**What you have to do**
For the records that follow, please set down exactly the lines between the one holding "((l.take (n /" and the one holding "The register address", inclusive, and only those.
····················
-- ==== Sys2Proof/Machine/BabProduct.lean ====
section
/-!
DEFINITION. Babbitt's products over a window of points: the synchronous average, its spectrum, the order and envelope spectra, and the scalars (R247).
What is one formula is formed exactly and rounded once to FP32; an FFT rounds every product and sum (DESIGN CHOICE, assumption log 55).
-/
namespace Sys2Proof.Machine

/-- A finite FP32 code: what a fixed procedure over finite numbers gives (R224). -/
def f32Fin (c : Nat) : Nat := let c := c % 2 ^ 32; if bits c 30 23 = 255 then c - 2 ^ 23 else c
/-- A finite FP32 code as a whole number of 2^−149. -/
def f32Units (c : Nat) : Int :=
  match floatValue 7 c with
  | .fin n num den => (if n then -1 else 1) * ((num * 2 ^ 149 / den : Nat) : Int)
  | _ => 0
/-- A quotient rounded once to FP32 (R224), as a code. -/
def f32Quot (num : Int) (den : Nat) : Nat := (toFloat 7 (.fin (decide (num < 0)) num.natAbs den)).code
/-- The square root of a rational number to more than FP32's bits: twice its floor at 2^−200, with the lowest bit telling that something follows. -/
def rootOf (num den : Nat) : FV :=
  let x := num * 2 ^ 400 / den
  let y := isqrtAux 400 x 0
  .fin false (2 * y + b2n (y * y * den != num * 2 ^ 400)) (2 ^ 201)
/-- The square root rounded once to FP32 (R224). -/
def FV.root32 : FV → FV
  | .fin _ n d => (rootOf n d).r32.v
  | v => v

/-- SA (R247): the mean of the points with each fraction m / PPR, over a window of whole revolutions whose first point is number `m0`. -/
def babSa (xs : List Nat) (m0 : Int) (ppr : Nat) : List Nat :=
  let a := (xs.map f32Units).toArray
  let revs := xs.length / ppr
  (List.range ppr).map fun (j : Nat) =>
    let i0 := (((j : Int) - m0) % (ppr : Int)).toNat
    f32Quot ((List.range revs).foldl (fun n k => n + a.getD (i0 + k * ppr) 0) 0) (revs * 2 ^ 149)
/-- RMS of a window (R247). -/
def babRms (xs : List Nat) : Nat :=
  (toFloat 7 (rootOf (xs.foldl (fun n c => n + (f32Units c).natAbs ^ 2) 0) (xs.length * 2 ^ 298))).code
/-- PEAK of a window: its largest magnitude (R247). -/
def babPeak (xs : List Nat) : Nat := f32Quot ((xs.foldl (fun n c => max n (f32Units c).natAbs) 0 : Nat) : Int) (2 ^ 149)
/-- KURT of a window: N × Σr⁴ / (Σr²)² with r_n = x_n − SA[n mod PPR], and 0 when Σr² = 0 (R247). -/
def babKurt (xs : List Nat) (m0 : Int) (ppr : Nat) : Nat :=
  let sa := ((babSa xs m0 ppr).map f32Units).toArray
  let rs := (xs.zip (List.range xs.length)).map fun (x : Nat × Nat) => f32Units x.1 - sa.getD ((m0 + x.2) % (ppr : Int)).toNat 0
  let s2 := rs.foldl (fun n r => n + r.natAbs ^ 2) 0
  let s4 := rs.foldl (fun n r => n + r.natAbs ^ 4) 0
  if s2 = 0 then 0 else f32Quot ((xs.length * s4 : Nat) : Int) (s2 ^ 2)
/-- The mean speed over a window in rev/s (R247): the turn from its first to its last point over the time between them, in 1/256 tick. -/
def babMeanSpeed (t0 t1 n ppr : Nat) : Nat := f32Quot (((n - 1) * (256 * 1000 * msTicks) : Nat) : Int) (ppr * max (t1 - t0) 1)

/-! ### Spectra -/

/-- A complex number in FP32. -/
abbrev Cx := FV × FV
def Cx.add (a b : Cx) : Cx := ((a.1.add b.1).r32.v, (a.2.add b.2).r32.v)
def Cx.sub (a b : Cx) : Cx := ((a.1.sub b.1).r32.v, (a.2.sub b.2).r32.v)
def Cx.mul (a b : Cx) : Cx :=
  (((a.1.mul b.1).r32.v.sub (a.2.mul b.2).r32.v).r32.v, ((a.1.mul b.2).r32.v.add (a.2.mul b.1).r32.v).r32.v)
/-- The magnitude of a complex number. -/
def Cx.mag (a : Cx) : FV := ((a.1.mul a.1).r32.v.add (a.2.mul a.2).r32.v).r32.v.root32
/-- Twiddle factor `j` of `n` from the fixed table, which is not given. -/
def twiddle (j n : Nat) : Cx := let w := Config.twiddle j n; (floatValue 7 (f32Fin w.1), floatValue 7 (f32Fin w.2))
/-- The members of a list at even places, and at odd places. -/
def evens {α : Type} : List α → List α
  | [] => []
  | [a] => [a]
  | a :: _ :: t => a :: evens t
/-- The radix-2 FFT, decimation in time, of 2^k points (R247). -/
def fft : Nat → List Cx → List Cx
  | 0, l => l
  | k + 1, l =>
    let e := fft k (evens l)
    let o := (fft k (evens (l.drop 1))).zip (List.range (2 ^ k)) |>.map fun x => (twiddle x.2 (2 ^ (k + 1))).mul x.1
    (e.zip o).map (fun x => x.1.add x.2) ++ (e.zip o).map fun x => x.1.sub x.2
/-- The magnitude spectrum of 2^k points, without window or with a Hann window from the fixed table (R247): a sinusoid of amplitude a centred on bin
> 0 reads a, so the scale is 2 / N, doubled under the window, whose mean is one half, and halved at the last bin, where both halves of the spectrum
meet. The scale of bin 0 is not given. -/
def spectrum (hann : Bool) (k : Nat) (xs : List Nat) : List Nat :=
  let n := 2 ^ k
  let win := (xs.zip (List.range n)).map fun x =>
    if hann then (floatValue 7 x.1).mul (floatValue 7 (f32Fin (Config.hann x.2 n))) |>.r32.v else floatValue 7 x.1
  let l := fft k (win.map fun v => (v, FV.zero))
  ((l.take (n / 2 + 1)).zip (List.range (n / 2 + 1))).map fun x =>
    let m := x.1.mag
    if x.2 = 0 then f32Fin (Config.binZero hann n (toFloat 7 m).code)
    else (toFloat 7 (m.mul (.fin false ((if hann then 2 else 1) * (if x.2 = n / 2 then 1 else 2)) n))).code

end Sys2Proof.Machine
end

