-- ==== Sys2Proof/Machine/RegMap.lean ====
section
/-!
DEFINITION. Named register fields: for every field of the register tables of spec/ (R16) its home: the address of
the register of instance (0, 0), the address strides of the instance and of the array index, and the bit range.
A 64-bit pair _LO/_HI (R15) is one 64-bit field here, bits 63:0, in two consecutive registers.
Arrays of like registers (phases A, B, C; AX.TRIP_CFG_OC and _DS; S0_MAP and S1_MAP; engines, windows ...) are one name with
an array index. MON.* and CMP_* fields take the address of their set or compensator block as the instance.
-/
namespace Sys2Proof.Machine

/-- A register field: address = base + i × s1 + j × s2, bits hi down to lo (hi = 63: a _LO/_HI pair, R15). -/
structure RF where
  base : Nat
  s1 : Nat
  s2 : Nat
  hi : Nat
  lo : Nat
  deriving DecidableEq, Repr

/-- The register address of instance `i`, array index `j`. -/
def RF.addr (f : RF) (i : Nat := 0) (j : Nat := 0) : Nat := f.base + i * f.s1 + j * f.s2
/-- The number of bits of the field. -/
def RF.width (f : RF) : Nat := f.hi + 1 - f.lo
····················
**Response**
  ((l.take (n / 2 + 1)).zip (List.range (n / 2 + 1))).map fun x =>
    let m := x.1.mag
    if x.2 = 0 then f32Fin (Config.binZero hann n (toFloat 7 m).code)
    else (toFloat 7 (m.mul (.fin false ((if hann then 2 else 1) * (if x.2 = n / 2 then 1 else 2)) n))).code

end Sys2Proof.Machine
end

-- ==== Sys2Proof/Machine/RegMap.lean ====
section
/-!
DEFINITION. Named register fields: for every field of the register tables of spec/ (R16) its home: the address of
the register of instance (0, 0), the address strides of the instance and of the array index, and the bit range.
A 64-bit pair _LO/_HI (R15) is one 64-bit field here, bits 63:0, in two consecutive registers.
Arrays of like registers (phases A, B, C; AX.TRIP_CFG_OC and _DS; S0_MAP and S1_MAP; engines, windows ...) are one name with
an array index. MON.* and CMP_* fields take the address of their set or compensator block as the instance.
-/
namespace Sys2Proof.Machine

/-- A register field: address = base + i × s1 + j × s2, bits hi down to lo (hi = 63: a _LO/_HI pair, R15). -/
structure RF where
  base : Nat
  s1 : Nat
  s2 : Nat
  hi : Nat
  lo : Nat
  deriving DecidableEq, Repr

/-- The register address of instance `i`, array index `j`. -/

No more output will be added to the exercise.